ASSIGNMENT FOR SECURITY, ETC.

Section 2.01 Assignment. As security for the prompt payment and performance in full of the Secured Obligations, Assignor, as legal and beneficial owner, does hereby assign, transfer and set over unto Assignee, for the benefit of Assignee and its successors and assigns, and does hereby grant Assignee a security interest in, all of Assignor’s right, title and interest, whether now existing or hereafter acquired, present or future, in, to and under (a) all policies and contracts of insurance, including Assignor’s rights under all entries in any protection and indemnity or war risks association or club, which are from time to time taken out by or for Assignor in respect of any Mortgaged Vessel, her hull, machinery, freights, disbursements, profits or otherwise, and all the benefits thereof, including all claims of whatsoever nature, as well as returns premiums (all of which are herein collectively called the “Insurances”), and (b) all moneys and claims for moneys in connection therewith and all proceeds of all of the foregoing.
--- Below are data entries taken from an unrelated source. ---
/-- A CEASE changes the CEASE state, CEASE_ACK and what has left the chip. -/
@[simp] theorem sendCease_frame (s : State) (cause : Nat) :
    (sendCease s cause).pending = s.pending ∧ (sendCease s cause).boot = s.boot ∧
    (sendCease s cause).mbx = s.mbx ∧ (sendCease s cause).host = s.host ∧ (sendCease s cause).obs = s.obs ∧
    (sendCease s cause).quench = s.quench ∧ (sendCease s cause).sec = s.sec ∧ (sendCease s cause).pwr = s.pwr ∧
    (sendCease s cause).anneal = s.anneal ∧ (sendCease s cause).time = s.time ∧
    (sendCease s cause).ports = s.ports ∧ (sendCease s cause).ptp = s.ptp ∧ (sendCease s cause).ptpx = s.ptpx ∧
    (sendCease s cause).job = s.job ∧ (sendCease s cause).web = s.web ∧ (sendCease s cause).pages = s.pages ∧
    (sendCease s cause).tables = s.tables ∧ (sendCease s cause).slices = s.slices ∧
    (sendCease s cause).map = s.map ∧ (sendCease s cause).csc = s.csc ∧ (sendCease s cause).encs = s.encs ∧
    (sendCease s cause).webCfg = s.webCfg ∧ (sendCease s cause).ftb = s.ftb ∧
    (sendCease s cause).cues = s.cues ∧ (sendCease s cause).pulses = s.pulses ∧
    (sendCease s cause).dxl = s.dxl ∧ (sendCease s cause).asy = s.asy ∧ (sendCease s cause).par = s.par ∧
    (sendCease s cause).mem = s.mem ∧ (sendCease s cause).mot = s.mot ∧ (sendCease s cause).free = s.free ∧
    (sendCease s cause).pins.ceaseN = s.pins.ceaseN ∧ (sendCease s cause).pins.roleSel = s.pins.roleSel ∧
    (sendCease s cause).pins.healthHigh = s.pins.healthHigh ∧
    (sendCease s cause).pins.healthReady = s.pins.healthReady ∧
    (sendCease s cause).pins.axSwitch = s.pins.axSwitch ∧
    (sendCease s cause).pins.resetHeld = s.pins.resetHeld ∧ (sendCease s cause).pins.driven = s.pins.driven ∧ (sendCease s cause).pins.outs = s.pins.outs ∧
    (sendCease s cause).cease.inForce = true := by
  unfold sendCease ceaseInSave startCease; split
  · split <;> simp [onLanes]
  · simp [onLanes]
Section 2.02 Notices: Loss Payable Clauses.

(a) All Insurances, except entries in protection and indemnity associations or clubs or insurances effected in lieu of such entries, relating to any Mortgaged Vessel shall contain a loss payable and notice of cancellation clause in accordance with the First Preferred Ship Mortgage and substantially in the form of Exhibit B attached hereto and incorporated herein by reference or in such other form as Assignee may agree.

(b) All entries in protection and indemnity associations or clubs or insurances effected in lieu of such entries relating to any Mortgaged Vessel shall contain a loss payable and notice of cancellation clause in accordance with the First Preferred Ship Mortgage and substantially in the form of Exhibit C attached hereto and incorporated herein by reference or in such other form as Assignee may agree.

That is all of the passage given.